Therapeutic Uses of a High-Protein Diet

10th February 2020
Increasing your protein intake is associated with an increase in muscle mass, but what else does it imply?

High-protein diets are those that have a daily protein intake that’s greater than 0.04 ounces per 2.2 lbs of body weight. Someone with a high-protein diet can’t simply estimate their protein intake. They have to calculate it taking into account their weight and other factors. Let’s learn more about the therapeutic uses of a high-protein diet.

The World Health Organization recommends consuming 0.03 ounces of protein per 2.2 lbs of body weight per day for the general population. In the following article, we’ll explain the fundamentals of meal plans that provide higher intakes of protein.

What are the therapeutic uses of a high-protein diet?

Following a high-protein diet may or may not be for therapeutic reasons. Regardless, the nutritional targets of these diets are the following:

  • Prevents tissue catabolism and weight loss. This implies stopping tissue loss when there’s an illness that requires a higher protein intake for this purpose, such as polytrauma.
  • Facilitate tissue regeneration in subjects with burns or bedsores.
  • Correct cases of malnutrition.

Indications for therapeutic uses of a high-protein diet

When setting your goals, it’s important to analyze the circumstances in which it’s appropriate to resort to a diet high in protein.

Diseases associated with metabolic stress

These situations occur in people with serious health concerns such as trauma, sepsis, surgical complications, or advanced stages of diseases such as cancer or AIDS.

In these circumstances, higher protein intakes are necessary because it produces a higher metabolic response.

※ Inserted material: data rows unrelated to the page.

-- ==== Sys2Proof/Laws/State.lean ====
section
/-!
SUPPORT. What the updates of State leave in each field, and reading a finite map after writing it.
-/

namespace Sys2Proof.Laws

open Sys2Proof Sys2Proof.Machine

set_option linter.all false

/-! Finite maps. -/

@[simp] theorem get_put_same {α : Type} (d x : α) (i : Nat) (m : AList α) : AList.get d (AList.put i x m) i = x := by
  induction m with
  | nil => simp [AList.put, AList.get]
  | cons e m ih =>
    obtain ⟨k, v⟩ := e
    simp only [AList.put]
    split
    · simp [AList.get]
    · split
      · simp [AList.get]
      · rename_i _ h; simp [AList.get, h, ih]

theorem get_put_other {α : Type} (d x : α) (i j : Nat) (m : AList α) (h : i ≠ j) :
    AList.get d (AList.put i x m) j = AList.get d m j := by
  induction m with
  | nil => simp [AList.put, AList.get, h]
  | cons e m ih =>
    obtain ⟨k, v⟩ := e
    simp only [AList.put]
    split
    · simp [AList.get, h]
    · split
      · rename_i _ hk; subst hk; simp [AList.get, h]
      · simp [AList.get, ih]

@[simp] theorem put_put {α : Type} (x y : α) (i : Nat) (m : AList α) : AList.put i x (AList.put i y m) = AList.put i x m := by
  induction m with
  | nil => simp [AList.put]
  | cons e m ih =>
    obtain ⟨k, v⟩ := e
    simp only [AList.put]
    split
    · simp [AList.put]
    · split
      · simp [AList.put]
      · rename_i h1 h2; simp [AList.put, h1, h2, ih]

/-! Cores, clusters and dies. -/

@[simp] theorem coreOf_setCore (c : Nat) (x : CoreSt) (s : State) : coreOf (setCore c x s) c = x := get_put_same _ _ _ _
theorem coreOf_setCore_other (c k : Nat) (x : CoreSt) (s : State) (h : c ≠ k) : coreOf (setCore c x s) k = coreOf s k :=
  get_put_other _ _ _ _ _ h
@[simp] theorem coreOf_modCore (c : Nat) (f : CoreSt → CoreSt) (s : State) : coreOf (modCore c f s) c = f (coreOf s c) := get_put_same _ _ _ _
theorem coreOf_modCore_other (c k : Nat) (f : CoreSt → CoreSt) (s : State) (h : c ≠ k) : coreOf (modCore c f s) k = coreOf s k :=
  get_put_other _ _ _ _ _ h
@[simp] theorem setCore_setCore (c : Nat) (x y : CoreSt) (s : State) : setCore c x (setCore c y s) = setCore c x s := by
  simp [setCore]
@[simp] theorem modCore_setCore (c : Nat) (f : CoreSt → CoreSt) (y : CoreSt) (s : State) : modCore c f (setCore c y s) = setCore c (f y) s := by
  simp [modCore]
@[simp] theorem modCore_modCore (c : Nat) (f g : CoreSt → CoreSt) (s : State) : modCore c f (modCore c g s) = modCore c (fun x => f (g x)) s := by
  simp [modCore]

@[simp] theorem clusterOf_setCluster (c : Nat) (x : ClusterSt) (s : State) : clusterOf (setCluster c x s) c = x := get_put_same _ _ _ _
theorem clusterOf_setCluster_other (c k : Nat) (x : ClusterSt) (s : State) (h : c ≠ k) : clusterOf (setCluster c x s) k = clusterOf s k :=
  get_put_other _ _ _ _ _ h
@[simp] theorem clusterOf_modCluster (c : Nat) (f : ClusterSt → ClusterSt) (s : State) : clusterOf (modCluster c f s) c = f (clusterOf s c) := get_put_same _ _ _ _
theorem clusterOf_modCluster_other (c k : Nat) (f : ClusterSt → ClusterSt) (s : State) (h : c ≠ k) : clusterOf (modCluster c f s) k = clusterOf s k :=
  get_put_other _ _ _ _ _ h
@[simp] theorem setCluster_setCluster (c : Nat) (x y : ClusterSt) (s : State) : setCluster c x (setCluster c y s) = setCluster c x s := by
  simp [setCluster]
@[simp] theorem modCluster_setCluster (c : Nat) (f : ClusterSt → ClusterSt) (y : ClusterSt) (s : State) : modCluster c f (setCluster c y s) = setCluster c (f y) s := by
  simp [modCluster]
@[simp] theorem modCluster_modCluster (c : Nat) (f g : ClusterSt → ClusterSt) (s : State) : modCluster c f (modCluster c g s) = modCluster c (fun x => f (g x)) s := by
  simp [modCluster]

@[simp] theorem dieOf_setDie (c : Nat) (x : DieSt) (s : State) : dieOf (setDie c x s) c = x := get_put_same _ _ _ _
theorem dieOf_setDie_other (c k : Nat) (x : DieSt) (s : State) (h : c ≠ k) : dieOf (setDie c x s) k = dieOf s k :=
  get_put_other _ _ _ _ _ h
@[simp] theorem dieOf_modDie (c : Nat) (f : DieSt → DieSt) (s : State) : dieOf (modDie c f s) c = f (dieOf s c) := get_put_same _ _ _ _
theorem dieOf_modDie_other (c k : Nat) (f : DieSt → DieSt) (s : State) (h : c ≠ k) : dieOf (modDie c f s) k = dieOf s k :=
  get_put_other _ _ _ _ _ h
@[simp] theorem setDie_setDie (c : Nat) (x y : DieSt) (s : State) : setDie c x (setDie c y s) = setDie c x s := by
  simp [setDie]
@[simp] theorem modDie_setDie (c : Nat) (f : DieSt → DieSt) (y : DieSt) (s : State) : modDie c f (setDie c y s) = setDie c (f y) s := by
  simp [modDie]
@[simp] theorem modDie_modDie (c : Nat) (f g : DieSt → DieSt) (s : State) : modDie c f (modDie c g s) = modDie c (fun x => f (g x)) s := by
  simp [modDie]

This means that the body needs more energy and protein than in normal conditions. This is in order to improve its functions and regenerate tissue as soon as possible.

Types of Protein

Pathologies that produce tissue loss

People experiencing tissue loss are mainly those with extensive burns or bedsores. The latter is a very common problem for the bedridden geriatric population. As in the previous section, extra protein intake is essential in order to mitigate tissue loss.

Diseases that cause malabsorption

Some of the main causes of malabsorption in adults include bowel resection, chronic pancreatitis, or inflammatory bowel disease. In all of these cases, hypercaloric diets should be part of medical treatment.

Therapeutic uses of high-protein diets for athletes

Athletes have higher protein needs, especially those that perform intense workouts. During intense exercise, a catabolic state begins and some muscle fibers are broken. This is the reason why we have to carefully consider what to eat when in training or competition. This guarantees the proper synthesis of new proteins.

High-protein diets aren’t harmful when they’re taken in acceptable doses and in people who don’t use anabolics. In extreme situations, such as with bodybuilders, the protein intake can become exaggerated. This can lead to dehydration or the appearance of kidney stones and other problems.

Even though there’s no proven maximum protein intake limit, it’s known that too much protein can be bad. Intaking 0.14–0.18 ounces of protein per 2.2 lbs of weight per day can increase urea and creatinine levels.

A 2006 study concludes that a hyper protein diet of 0.18 ounces of protein per 2.2 lbs of weight a day can not only be harmful but also lead to diseases. However, a well-established and planned diet can be made with protein levels of up to 0.09 ounces of protein per 2.2lbs of weight per day.

How to cover protein needs?

The first thing to do is to set the amount of protein that you want to consume based on your total caloric intake. For example, if a 150-pound person starts out wanting 0.5 ounces of protein per 2.2 lbs of weight per day, then the diet would deliver 3.7 ounces of protein in total.

Protein intake

It’s important to increase your protein intake progressively. A good strategy can be to increase the number of daily intakes of protein by adding small protein-packed snacks throughout the day, such as homemade protein bars.

Another way to increase the content of this macronutrient in your diet is to enrich your main meal with protein powder. Meals such as stews or omelets take protein powder really well. A cheaper way of boosting protein intake in meals without having to use protein powder is adding add nuts or legumes to meals.

Finally, having a table of equivalences of protein rations on hand can help when you want flexibility and are facing trouble with following a specific pattern. Also, a solid nutritional education is essential for swapping out foods all the while respecting the guidelines of a quality diet and the periodicity of food.

  • Bilsborough S; Mann N. A Review of Issues of Dietary Protein Intake in Humans. International Journal of Sport Nutrition and Exercise Metabolism. 2016; 16(2), 129-152.
  • Salas-Salvadó J; Sanjaume AB et al. Nutrición y dietética clínica. Elsevier Health Sciences. 2016.